▶ Data to process
-- ==== Sys2Proof/Tests/Slice0.lean ====
section
/-! SUPPORT. Tests on fixed values. Expected values are those of spec/95_test_vectors.md (the section is named at each
group) or worked out by hand from the rule named. The theorems `witness_…` show states and operands that meet all
hypotheses of the statement they name, one for each clause, at the ends of the ranges. -/

namespace Sys2Proof.Tests

open Sys2Proof.Machine Sys2Proof.Config Sys2Proof.Claims

/-! Helpers. -/

/-- `count` bytes (or character codes) of a number, the first the most significant. -/
def hex (count n : Nat) : Bytes := (List.range count).map fun i => BitVec.ofNat 8 (n / 256 ^ (count - 1 - i))

/-- The state after reset with a chosen DES unit. -/
def withDes (d : DesUnit) : State := { State.reset with plat := { decidedPlatform with des := d } }

/-- The state after reset with the stand-in `STUB`. -/
def stub : State := withDes .stub

/-- What one step leaves of a word put in front: `RES`, `STATUS`, `CAUSE`, `DESERR`, the number of requests. -/
def ran (s : State) (w : Nat) : Option (Bytes × Byte × Byte × Byte × Nat) :=
  match step (s.withFetchWord 16 w) with
  | .next t => some (t.res, t.status, t.cause, t.deserr, t.requests.length)
  | .fault _ => none
  | .refused _ => none

/-- A completion with a value and a number of requests. -/
def ok (v : Bytes) (n : Nat) : Option (Bytes × Byte × Byte × Byte × Nat) := some (v, 0x08, 0x00, 0x00, n)

/-- An error without a DES code. -/
def err (status cause : Byte) (n : Nat) : Option (Bytes × Byte × Byte × Byte × Nat) := some ([], status, cause, 0x00, n)

/-- The texts of case G1 (section 3.1): "USERID", "APPNAME", "A1B2C3D4E5F6A7B8". -/
def g1 (d : DesUnit) (now : Time) : State :=
  { withDes d with
    uid := some (hex 6 0x555345524944), app := some (hex 7 0x4150504E414D45),
    khx := some (hex 16 0x41314232433344344535463641374238), now := now }

/-- The first `TCODE` vector (section 2.7). -/
def tom (d : DesUnit) (opa : Bytes) : State :=
  { withDes d with uid := some (hex 3 0x544F4D), key := hex 8 0x0123456789ABCDEF, opa := opa }

/-- A sequence given by its values from index 1 on. -/
def seq (xs : List Bytes) (i : Nat) : Bytes := xs.getD (i - 1) []

/-! Decoding: the words written out from 30_encoding.md R70, R72, R73, as op then arg. -/

theorem test_decode_normid_uid : decode (0x01#8 ++ 0x00#8) = .ok (.normid .uid) := by decide
theorem test_decode_normid_app : decode (0x01#8 ++ 0x01#8) = .ok (.normid .app) := by decide
theorem test_decode_deckey : decode (0x02#8 ++ 0x00#8) = .ok .deckey := by decide
theorem test_decode_encr : decode (0x03#8 ++ 0x00#8) = .ok .encr := by decide
theorem test_decode_xorv : decode (0x04#8 ++ 0x00#8) = .ok .xorv := by decide
theorem test_decode_bits : decode (0x05#8 ++ 0x00#8) = .ok .bits := by decide
theorem test_decode_tenc : decode (0x06#8 ++ 0x00#8) = .ok .tenc := by decide
theorem test_decode_tmix : decode (0x07#8 ++ 0x00#8) = .ok .tmix := by decide
theorem test_decode_tpad : decode (0x08#8 ++ 0x00#8) = .ok .tpad := by decide
theorem test_decode_perm : decode (0x09#8 ++ 0x06#8) = .ok (.perm 6) := by decide
theorem test_decode_perm_255 : decode (0x09#8 ++ 0xFF#8) = .ok (.perm 255) := by decide
theorem test_decode_tcode : decode (0x0A#8 ++ 0x00#8) = .ok .tcode := by decide
theorem test_decode_xlatc : decode (0x0B#8 ++ 0x1F#8) = .ok (.xlatc 31) := by decide
theorem test_decode_xlat : decode (0x0C#8 ++ 0x00#8) = .ok .xlat := by decide
theorem test_decode_gen : decode (0x0D#8 ++ 0x00#8) = .ok .gen := by decide

theorem test_decode_reserved_op :
    [0x0000#16, 0x00FF#16, 0x0E00#16, 0xFF00#16].map decode = List.replicate 4 (.error .reservedOpcode) := by decide

theorem test_decode_reserved_arg :
    [0x0102#16, 0x0201#16, 0x0B00#16, 0x0C01#16, 0x0DFF#16].map decode = List.replicate 5 (.error .reservedArg) := by
  decide

theorem test_table_word : decodeTableWord 16 0x0B1F = some (.xlatc 31) ∧ decodeTableWord 16 0x0B00 = none := by decide

/-- The one check of WellFormed refuses the one operand value that has no encoding (R73). -/
theorem test_ill_formed_xlatc : (Instr.xlatc 0).wellFormed = false ∧ (Instr.xlatc 1).wellFormed = true := by decide

/-! The code page, whitespace and hex digits (41_field_encoder.md R90, R91, R93, R96). -/

theorem test_code_page :
    [0x20, 0x41, 0x49, 0x4A, 0x52, 0x53, 0x5A, 0x30, 0x39].map cp =
      [0x40, 0xC1, 0xC9, 0xD1, 0xD9, 0xE2, 0xE9, 0xF0, 0xF9].map some := by decide

theorem test_code_page_lower :
    [0x61, 0x69, 0x6A, 0x72, 0x73, 0x7A].map (cpByte lowerCase) =
      [0x81, 0x89, 0x91, 0x99, 0xA2, 0xA9].map some ∧ cpByte lowerCase 0x23 = none := by decide

/-! `ENCR` (section 2.1). -/

theorem test_encr_stub :
    ran { stub with key := hex 8 0x0123456789ABCDEF, opa := hex 8 0xE3D6D44040404040 } 0x0300 =
      ok (hex 8 0xD7F70527C9EB8D0C) 2 := by decide +kernel

theorem test_encr_rejected :
    ran { withDes .stubRej with key := hex 8 0x0101010101010101, opa := hex 8 0xE3D6D44040404040 } 0x0300 =
      some ([], 0x02, 0x20, 0x07, 1) := by decide +kernel

/-- The known answer of 47_des_reference.md R186. -/
theorem test_standard_des :
    (stdDesE (hex 8 0x133457799BBCDFF1) (hex 8 0x0123456789ABCDEF)).toList = hex 8 0x85E813540F0AB405 := by
  decide +kernel

/-! `NORMID` (section 2.2). -/

theorem test_normid_user :
    ran { stub with uid := some (hex 6 0x202075736572) } 0x0100 = ok (hex 8 0xA4A2859940404040) 0 := by decide +kernel

theorem test_normid_unmappable_before_length :
    ran { stub with app := some (hex 10 0x41424344454647484923) } 0x0101 = err 0x24 0x44 0 := by decide +kernel

/-! `DECKEY` (section 2.3). -/

theorem test_deckey_spaced :
    ran { stub with khx := some (hex 17 0x4120314232433344344535463641374238) } 0x0200 =
      ok (hex 8 0xA1B2C3D4E5F6A7B8) 1 := by decide +kernel

theorem test_deckey_length_before_digits :
    ran { stub with khx := some (hex 17 0x4131423243334434453546364137424739) } 0x0200 = err 0x31 0x05 0 := by
  decide +kernel

/-! `XORV`, `BITS` (section 2.4). -/

theorem test_xorv_tail :
    ran { stub with opa := hex 2 0xFF00, opb := hex 4 0x0F0F0F0F } 0x0400 = ok (hex 4 0xF00F0F0F) 0 := by decide +kernel

theorem test_xorv_longer_first :
    ran { stub with opa := hex 4 0xA1B2C3D4, opb := hex 2 0x03E8 } 0x0400 = ok (hex 4 0xA25AC3D4) 0 := by decide +kernel

theorem test_bits : ran { stub with opa := hex 2 0x017B } 0x0500 = ok (hex 16 0x00000000000000010001010101000101) 0 := by
  decide +kernel

/-! `TENC`, `TMIX` (section 2.5). -/

theorem test_tenc_leading_zero : ran { stub with now := 2147483648 } 0x0600 = ok (hex 5 0x0080000000) 1 := by
  decide +kernel

theorem test_tenc_largest : ran { stub with now := 9223372036854775807 } 0x0600 = ok (hex 8 0x7FFFFFFFFFFFFFFF) 1 := by
  decide +kernel

theorem test_tmix_left : ran { stub with now := 1000, opa := hex 4 0xA1B2C3D4 } 0x0700 = ok (hex 4 0xA25AC3D4) 1 := by
  decide +kernel

theorem test_tmix_fault_policy :
    ran { stub with
      now := 78187493530, opa := hex 4 0xA1B2C3D4, plat := { decidedPlatform with timeWide := .fault } } 0x0700 =
      ok (hex 5 0xB38695AC9A) 1 := by decide +kernel

/-! `PERM` (section 2.6), `TPAD` and `TCODE` (section 2.7). -/

theorem test_perm_1 : ran { stub with opa := hex 2 0x017B } 0x0901 = ok (hex 2 0xA32A) 0 := by decide +kernel

theorem test_perm_all :
    [2, 3, 4, 5, 6].map (fun i => ran { stub with opa := hex 2 0x1234 } (0x0900 + i)) =
      [0x1234, 0x10B4, 0x6809, 0xA20C, 0x1624].map (fun v => ok (hex 2 v) 0) := by decide +kernel

theorem test_tpad_trimmed :
    ran { stub with uid := some (hex 6 0x20544F4D2020) } 0x0800 = ok (hex 12 0xE3D6D4555555555555555555) 0 := by
  decide +kernel

theorem test_tcode_stub : ran (tom .stub (hex 4 0x12345678)) 0x0A00 = ok (hex 4 0xD7BDDE4C) 7 := by decide +kernel

theorem test_tcode_length_before_padding :
    ran { tom .stub (hex 3 0x123456) with uid := some (hex 13 0x4142434445464748494A4B4C4D) } 0x0A00 =
      err 0x03 0x30 0 := by decide +kernel

/-! `XLATC`, `XLAT` (section 2.8). -/

theorem test_xlatc_wraps :
    [31, 32, 33, 255].map (fun n => ran { stub with opa := hex 4 0x07247F79 } (0x0B00 + n)) =
      [0x51, 0x36, 0x42, 0x51].map (fun c => ok [c] 0) := by decide +kernel

theorem test_xlat : ran { stub with opa := hex 4 0x07247F79 } 0x0C00 = ok (hex 8 0x51484F4148315456) 0 := by
  decide +kernel

/-! `GEN` (sections 3.1 to 3.3), whole and by the sequencer. -/

theorem test_gen_stub : ran (g1 .stub 1700000000) 0x0D00 = ok (hex 8 0x4659494B4C315943) 10 := by decide +kernel

theorem test_gen_failed_round : ran (g1 .stubRej 1700000000) 0x0D00 = some ([], 0x02, 0x21, 0x09, 5) := by
  decide +kernel

theorem test_gen_sequencer :
    ∃ t, runTicks genTick 13 (genStart (g1 .stub 1700000000)) = .over t ∧ t.res = hex 8 0x4659494B4C315943 :=
  ⟨_, rfl, by decide +kernel⟩

/-! Reserved words and host transactions (20_memory.md R57, R58; 30_encoding.md R74 to R76). -/

theorem test_reserved_word : ran stub 0x0D07 = err 0x04 0x41 0 := by decide +kernel

theorem test_read_status :
    ∃ t, step { stub with inbox := [.rd 7] } = .next t ∧ t.reply = some (.byte 0x00) := ⟨_, rfl, rfl⟩

/-! Witnesses: what meets the hypotheses of each statement, clause by clause. -/

theorem witness_DecodeOfEncode :
    [Instr.perm 0, .perm 255, .xlatc 1, .xlatc 255, .normid .app].all Instr.wellFormed = true := by decide

theorem witness_EncodeOfDecode : decode 0x09FF#16 = .ok (.perm 255) := by decide

theorem witness_ReservedWordsRaiseIllegal :
    ({ stub with inbox := [.cmd 0x0E00#16] } : State).inbox = .cmd 0x0E00#16 :: [] ∧
    (0x00FF#16).toNat / 256 = 0 ∧ 14 ≤ (0x0E00#16).toNat / 256 ∧ 14 ≤ (0xFFFF#16).toNat / 256 ∧
    ((0x0102#16).toNat / 256 = 1 ∧ 2 ≤ (0x0102#16).toNat % 256) ∧
    ((0x01FF#16).toNat / 256 = 1 ∧ 2 ≤ (0x01FF#16).toNat % 256) ∧
    ((0x0B00#16).toNat / 256 = 11 ∧ (0x0B00#16).toNat % 256 = 0) ∧
    ((0x0201#16).toNat / 256 ∈ [2, 3, 4, 5, 6, 7, 8, 10, 12, 13] ∧ (0x0201#16).toNat % 256 ≠ 0) ∧
    ((0x0DFF#16).toNat / 256 ∈ [2, 3, 4, 5, 6, 7, 8, 10, 12, 13] ∧ (0x0DFF#16).toNat % 256 ≠ 0) :=
  ⟨rfl, by simp⟩

theorem witness_StepRunsDecodedCommand :
    ({ stub with inbox := [.cmd 0x0D00#16, .rd 6] } : State).inbox = .cmd 0x0D00#16 :: [.rd 6] ∧
    decode 0x0D00#16 = .ok .gen := by decide

theorem witness_ResetEventClearsRegisters :
    ({ tom .stub [1] with inbox := [.reset, .rd 7] } : State).inbox = .reset :: [.rd 7] := by decide

/-- A text of 64 characters and one of 65; a byte string of 16 and one of 17; register numbers 2, 3, 5, 6, 11. -/
theorem witness_HostWriteSetsRegister :
    ({ stub with inbox := [.wr 2 (.text (some (List.replicate 64 0x41)))] } : State).inbox =
      .wr 2 (.text (some (List.replicate 64 0x41))) :: [] ∧
    (∀ t ∈ some (List.replicate 64 (0x41 : CharCode)), t.length ≤ 64) ∧ (∀ t ∈ (none : Option Text), t.length ≤ 64) ∧
    (List.replicate 16 (0x00 : Byte)).length ≤ 16 ∧
    (∀ v ∈ [(2, RegValue.text (some (List.replicate 65 0x41))), (2, .bytes []), (3, .bytes (List.replicate 17 0)),
        (3, .text none), (5, .byte 0), (6, .bytes []), (11, .text none)],
      ¬ (v.1 ≤ 2 ∧ ∃ x, v.2 = .text x ∧ ∀ t ∈ x, t.length ≤ 64) ∧
      ¬ (3 ≤ v.1 ∧ v.1 ≤ 5 ∧ ∃ b, v.2 = .bytes b ∧ b.length ≤ 16)) := by
  refine ⟨rfl, by simp, by simp, by simp, ?_⟩
  intro v hv
  simp only [List.mem_cons, List.not_mem_nil, or_false] at hv
  rcases hv with rfl | rfl | rfl | rfl | rfl | rfl | rfl <;> simp

theorem witness_HostReadDelivers :
    ({ stub with inbox := [.rd 10] } : State).inbox = .rd 10 :: [] ∧
    [RegValue.text stub.uid, .text stub.app, .text stub.khx, .bytes stub.opa, .bytes stub.opb, .bytes stub.key,
      .bytes stub.res, .byte stub.status, .byte stub.cause, .byte stub.deserr, .time stub.now][10]? =
      some (.time 0) ∧
    ({ stub with inbox := [.rd 11] } : State).inbox = .rd 11 :: [] ∧ 11 ≤ 11 := by decide

theorem witness_IdleAndClockSteps :
    stub.inbox = [] ∧ ({ stub with inbox := [.clock 5] } : State).inbox = .clock 5 :: [] := by decide

theorem witness_EveryCommandCompletesOrRaises :
    ({ stub with inbox := [.cmd 0x0D00#16] } : State).inbox = .cmd 0x0D00#16 :: [] := by decide

theorem witness_RaisesOnlyListedCauses :
    (∃ t, exec (.xlatc 1) stub = .next t ∧ t.status ≠ 0x08) ∧
    (∃ t, exec .gen stub = .next t ∧ t.status ≠ 0x08 ∧ stub.plat.timeWide = .low4) :=
  ⟨⟨_, rfl, by decide⟩, ⟨_, rfl, by decide, by decide⟩⟩

theorem witness_StatusAndCauseAgree :
    ∃ t, step { stub with inbox := [.cmd 0x0D00#16] } = .next t ∧ t.status = 0x11 := ⟨_, rfl, by decide⟩

theorem witness_CommandsKeepOperands :
    ∃ t, step { tom .stub (hex 4 0x12345678) with inbox := [.cmd 0x0A00#16] } = .next t ∧ t.status = 0x08 :=
  ⟨_, rfl, by decide +kernel⟩

theorem witness_OutcomeDependsOnRowOnly :
    let a := tom .stub (hex 4 0x12345678)
    let b := { a with app := some [], khx := some [], opb := [1], res := [2], status := 0x04, cause := 0x40, now := 7 }
    (∀ r ∈ reads .tcode, a.readReg r = b.readReg r) ∧ a.plat = b.plat ∧ a ≠ b ∧
    (∃ t, exec .tcode a = .next t) ∧ ∃ t, exec .tcode b = .next t :=
  ⟨by decide, by decide, by decide, ⟨_, rfl⟩, ⟨_, rfl⟩⟩

theorem witness_CharacterTables :
    cpByte lowerCase 0x20 = some 0x40 ∧ cpByte lowerCase 0x7A = some 0xA9 ∧ cpByte [] 0x7A = none ∧
    hexval 0x66 = some 15 ∧ isws 0x0D = true := by decide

▶ Directions for this task
Your answer must be the lines from the first line of the records through the line containing "hypotheses of the", copied exactly.

▶ Your response
-- ==== Sys2Proof/Tests/Slice0.lean ====
section
/-! SUPPORT. Tests on fixed values. Expected values are those of spec/95_test_vectors.md (the section is named at each
group) or worked out by hand from the rule named. The theorems `witness_…` show states and operands that meet all
hypotheses of the statement they name, one for each clause, at the ends of the ranges. -/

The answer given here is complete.